The Tory MP for Buckingham complained it was "perverse" that parliamentary pay rates had fallen behind occupations with which they had been compared in the past. In a letter to the SSRB in December 2006, he wrote: "I suggest [MPs'] responsibilities are, in terms of breadth, scope and contact with the public, compatible with those of a GP or the chief executive of a medium-sized local authority.

"The use of such comparators would point to a significant increase in remuneration for MPs."

Mr Bercow, formerly a right-wing student activist, emerged as the early front-runner to succeed Mr Martin when he pledged to champion reforms to Britain's "broken" Parliament. He warned that British politics was entering "deeply dangerous territory", which would encourage extremists.

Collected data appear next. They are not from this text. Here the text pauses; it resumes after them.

-- ==== Sys2Proof/Laws/State.lean ====
section
/-! SUPPORT. What each update of the state does to each field, and that the accessors read through it. -/

namespace Sys2Proof.Machine

@[simp] theorem setX_gpr (s : State) (n : RegNum) (v : Word) :
    (s.setX n v).gpr = if n = 0#5 then s.gpr else regWrite s.gpr n v := rfl
@[simp] theorem setX_pc (s : State) (n : RegNum) (v : Word) : (s.setX n v).pc = s.pc := rfl
@[simp] theorem setX_npc (s : State) (n : RegNum) (v : Word) : (s.setX n v).npc = s.npc := rfl
@[simp] theorem setX_inDs (s : State) (n : RegNum) (v : Word) : (s.setX n v).inDs = s.inDs := rfl
@[simp] theorem setX_hi (s : State) (n : RegNum) (v : Word) : (s.setX n v).hi = s.hi := rfl
@[simp] theorem setX_lo (s : State) (n : RegNum) (v : Word) : (s.setX n v).lo = s.lo := rfl
@[simp] theorem setX_fpr (s : State) (n : RegNum) (v : Word) : (s.setX n v).fpr = s.fpr := rfl
@[simp] theorem setX_fpcond (s : State) (n : RegNum) (v : Word) : (s.setX n v).fpcond = s.fpcond := rfl
@[simp] theorem setX_status (s : State) (n : RegNum) (v : Word) : (s.setX n v).status = s.status := rfl
@[simp] theorem setX_cause (s : State) (n : RegNum) (v : Word) : (s.setX n v).cause = s.cause := rfl
@[simp] theorem setX_epc (s : State) (n : RegNum) (v : Word) : (s.setX n v).epc = s.epc := rfl
@[simp] theorem setX_badVAddr (s : State) (n : RegNum) (v : Word) : (s.setX n v).badVAddr = s.badVAddr := rfl
@[simp] theorem setX_llBit (s : State) (n : RegNum) (v : Word) : (s.setX n v).llBit = s.llBit := rfl
@[simp] theorem setX_llAddr (s : State) (n : RegNum) (v : Word) : (s.setX n v).llAddr = s.llAddr := rfl
@[simp] theorem setX_llTouched (s : State) (n : RegNum) (v : Word) : (s.setX n v).llTouched = s.llTouched := rfl
@[simp] theorem setX_mem (s : State) (n : RegNum) (v : Word) : (s.setX n v).mem = s.mem := rfl
@[simp] theorem setX_stored (s : State) (n : RegNum) (v : Word) : (s.setX n v).stored = s.stored := rfl
@[simp] theorem setX_time (s : State) (n : RegNum) (v : Word) : (s.setX n v).time = s.time := rfl
@[simp] theorem setX_inputs (s : State) (n : RegNum) (v : Word) : (s.setX n v).inputs = s.inputs := rfl
@[simp] theorem setX_plat (s : State) (n : RegNum) (v : Word) : (s.setX n v).plat = s.plat := rfl
@[simp] theorem f_setX (s : State) (n : RegNum) (v : Word) (m : RegNum) : (s.setX n v).f m = s.f m := rfl
@[simp] theorem fd64_setX (s : State) (n : RegNum) (v : Word) (m : RegNum) : (s.setX n v).fd64 m = s.fd64 m := rfl
@[simp] theorem byte_setX (s : State) (n : RegNum) (v : Word) (m : Word) : (s.setX n v).byte m = s.byte m := rfl
@[simp] theorem el_setX (s : State) (n : RegNum) (v : Word) : (s.setX n v).el = s.el := rfl
@[simp] theorem userMode_setX (s : State) (n : RegNum) (v : Word) : (s.setX n v).userMode = s.userMode := rfl

@[simp] theorem setF_gpr (s : State) (n : RegNum) (v : Word) : (s.setF n v).gpr = s.gpr := rfl
@[simp] theorem setF_pc (s : State) (n : RegNum) (v : Word) : (s.setF n v).pc = s.pc := rfl
@[simp] theorem setF_npc (s : State) (n : RegNum) (v : Word) : (s.setF n v).npc = s.npc := rfl
@[simp] theorem setF_inDs (s : State) (n : RegNum) (v : Word) : (s.setF n v).inDs = s.inDs := rfl
@[simp] theorem setF_hi (s : State) (n : RegNum) (v : Word) : (s.setF n v).hi = s.hi := rfl
@[simp] theorem setF_lo (s : State) (n : RegNum) (v : Word) : (s.setF n v).lo = s.lo := rfl
@[simp] theorem setF_fpr (s : State) (n : RegNum) (v : Word) : (s.setF n v).fpr = regWrite s.fpr n v := rfl
@[simp] theorem setF_fpcond (s : State) (n : RegNum) (v : Word) : (s.setF n v).fpcond = s.fpcond := rfl
@[simp] theorem setF_status (s : State) (n : RegNum) (v : Word) : (s.setF n v).status = s.status := rfl
@[simp] theorem setF_cause (s : State) (n : RegNum) (v : Word) : (s.setF n v).cause = s.cause := rfl
@[simp] theorem setF_epc (s : State) (n : RegNum) (v : Word) : (s.setF n v).epc = s.epc := rfl
@[simp] theorem setF_badVAddr (s : State) (n : RegNum) (v : Word) : (s.setF n v).badVAddr = s.badVAddr := rfl
@[simp] theorem setF_llBit (s : State) (n : RegNum) (v : Word) : (s.setF n v).llBit = s.llBit := rfl
@[simp] theorem setF_llAddr (s : State) (n : RegNum) (v : Word) : (s.setF n v).llAddr = s.llAddr := rfl
@[simp] theorem setF_llTouched (s : State) (n : RegNum) (v : Word) : (s.setF n v).llTouched = s.llTouched := rfl
@[simp] theorem setF_mem (s : State) (n : RegNum) (v : Word) : (s.setF n v).mem = s.mem := rfl
@[simp] theorem setF_stored (s : State) (n : RegNum) (v : Word) : (s.setF n v).stored = s.stored := rfl
@[simp] theorem setF_time (s : State) (n : RegNum) (v : Word) : (s.setF n v).time = s.time := rfl
@[simp] theorem setF_inputs (s : State) (n : RegNum) (v : Word) : (s.setF n v).inputs = s.inputs := rfl
@[simp] theorem setF_plat (s : State) (n : RegNum) (v : Word) : (s.setF n v).plat = s.plat := rfl
@[simp] theorem x_setF (s : State) (n : RegNum) (v : Word) (m : RegNum) : (s.setF n v).x m = s.x m := rfl
@[simp] theorem byte_setF (s : State) (n : RegNum) (v : Word) (m : Word) : (s.setF n v).byte m = s.byte m := rfl
@[simp] theorem el_setF (s : State) (n : RegNum) (v : Word) : (s.setF n v).el = s.el := rfl
@[simp] theorem userMode_setF (s : State) (n : RegNum) (v : Word) : (s.setF n v).userMode = s.userMode := rfl

@[simp] theorem setFd64_gpr (s : State) (n : RegNum) (v : Dword) : (s.setFd64 n v).gpr = s.gpr := rfl
@[simp] theorem setFd64_pc (s : State) (n : RegNum) (v : Dword) : (s.setFd64 n v).pc = s.pc := rfl
@[simp] theorem setFd64_npc (s : State) (n : RegNum) (v : Dword) : (s.setFd64 n v).npc = s.npc := rfl
@[simp] theorem setFd64_inDs (s : State) (n : RegNum) (v : Dword) : (s.setFd64 n v).inDs = s.inDs := rfl
@[simp] theorem setFd64_hi (s : State) (n : RegNum) (v : Dword) : (s.setFd64 n v).hi = s.hi := rfl
@[simp] theorem setFd64_lo (s : State) (n : RegNum) (v : Dword) : (s.setFd64 n v).lo = s.lo := rfl
@[simp] theorem setFd64_fpr (s : State) (n : RegNum) (v : Dword) :
    (s.setFd64 n v).fpr = regWrite (regWrite s.fpr n (v.extractLsb' 32 32)) (n + 1#5) (v.extractLsb' 0 32) := rfl
@[simp] theorem setFd64_fpcond (s : State) (n : RegNum) (v : Dword) : (s.setFd64 n v).fpcond = s.fpcond := rfl
@[simp] theorem setFd64_status (s : State) (n : RegNum) (v : Dword) : (s.setFd64 n v).status = s.status := rfl
@[simp] theorem setFd64_cause (s : State) (n : RegNum) (v : Dword) : (s.setFd64 n v).cause = s.cause := rfl
@[simp] theorem setFd64_epc (s : State) (n : RegNum) (v : Dword) : (s.setFd64 n v).epc = s.epc := rfl
@[simp] theorem setFd64_badVAddr (s : State) (n : RegNum) (v : Dword) : (s.setFd64 n v).badVAddr = s.badVAddr := rfl
@[simp] theorem setFd64_llBit (s : State) (n : RegNum) (v : Dword) : (s.setFd64 n v).llBit = s.llBit := rfl
@[simp] theorem setFd64_llAddr (s : State) (n : RegNum) (v : Dword) : (s.setFd64 n v).llAddr = s.llAddr := rfl
@[simp] theorem setFd64_llTouched (s : State) (n : RegNum) (v : Dword) :
    (s.setFd64 n v).llTouched = s.llTouched := rfl
@[simp] theorem setFd64_mem (s : State) (n : RegNum) (v : Dword) : (s.setFd64 n v).mem = s.mem := rfl
@[simp] theorem setFd64_stored (s : State) (n : RegNum) (v : Dword) : (s.setFd64 n v).stored = s.stored := rfl
@[simp] theorem setFd64_time (s : State) (n : RegNum) (v : Dword) : (s.setFd64 n v).time = s.time := rfl
@[simp] theorem setFd64_inputs (s : State) (n : RegNum) (v : Dword) : (s.setFd64 n v).inputs = s.inputs := rfl
@[simp] theorem setFd64_plat (s : State) (n : RegNum) (v : Dword) : (s.setFd64 n v).plat = s.plat := rfl
@[simp] theorem x_setFd64 (s : State) (n : RegNum) (v : Dword) (m : RegNum) : (s.setFd64 n v).x m = s.x m := rfl
@[simp] theorem byte_setFd64 (s : State) (n : RegNum) (v : Dword) (m : Word) :
    (s.setFd64 n v).byte m = s.byte m := rfl
@[simp] theorem el_setFd64 (s : State) (n : RegNum) (v : Dword) : (s.setFd64 n v).el = s.el := rfl
@[simp] theorem userMode_setFd64 (s : State) (n : RegNum) (v : Dword) : (s.setFd64 n v).userMode = s.userMode := rfl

Championed as a "compromise candidate" by many MPs, Mr Bercow has moved closer to the centre ground of politics in recent years, and accepted Gordon Brown's invitation to pilot a report into children with learning difficulties.

While this has made him more acceptable to Labour MPs, he has become unpopular with many party members, who see him as disloyal.

The Liberal Democrat leader Nick Clegg, in an interview with the IoS, refused to explicitly back either Sir Menzies Campbell or Sir Alan Beith, the two possible candidates for Speaker from his party.

"I don't think there should be a Lib Dem candidate, actually," he said. "I am genuinely going to vote for the person I think is going to be the most relentless zealot for reform. I am not necessarily going to vote for a candidate from my own party. It really would be a huge mistake for Parliament now to just fall back and have a tedious block tribal vote on this."

Mr Clegg also ruled out the entry of the Lib Dem Treasury spokesman Vince Cable, saying: "Vince quite rightly says he wants to be a player. He doesn't want to be a referee. He's not going to stand. Vince and I want to be players in changing Britain."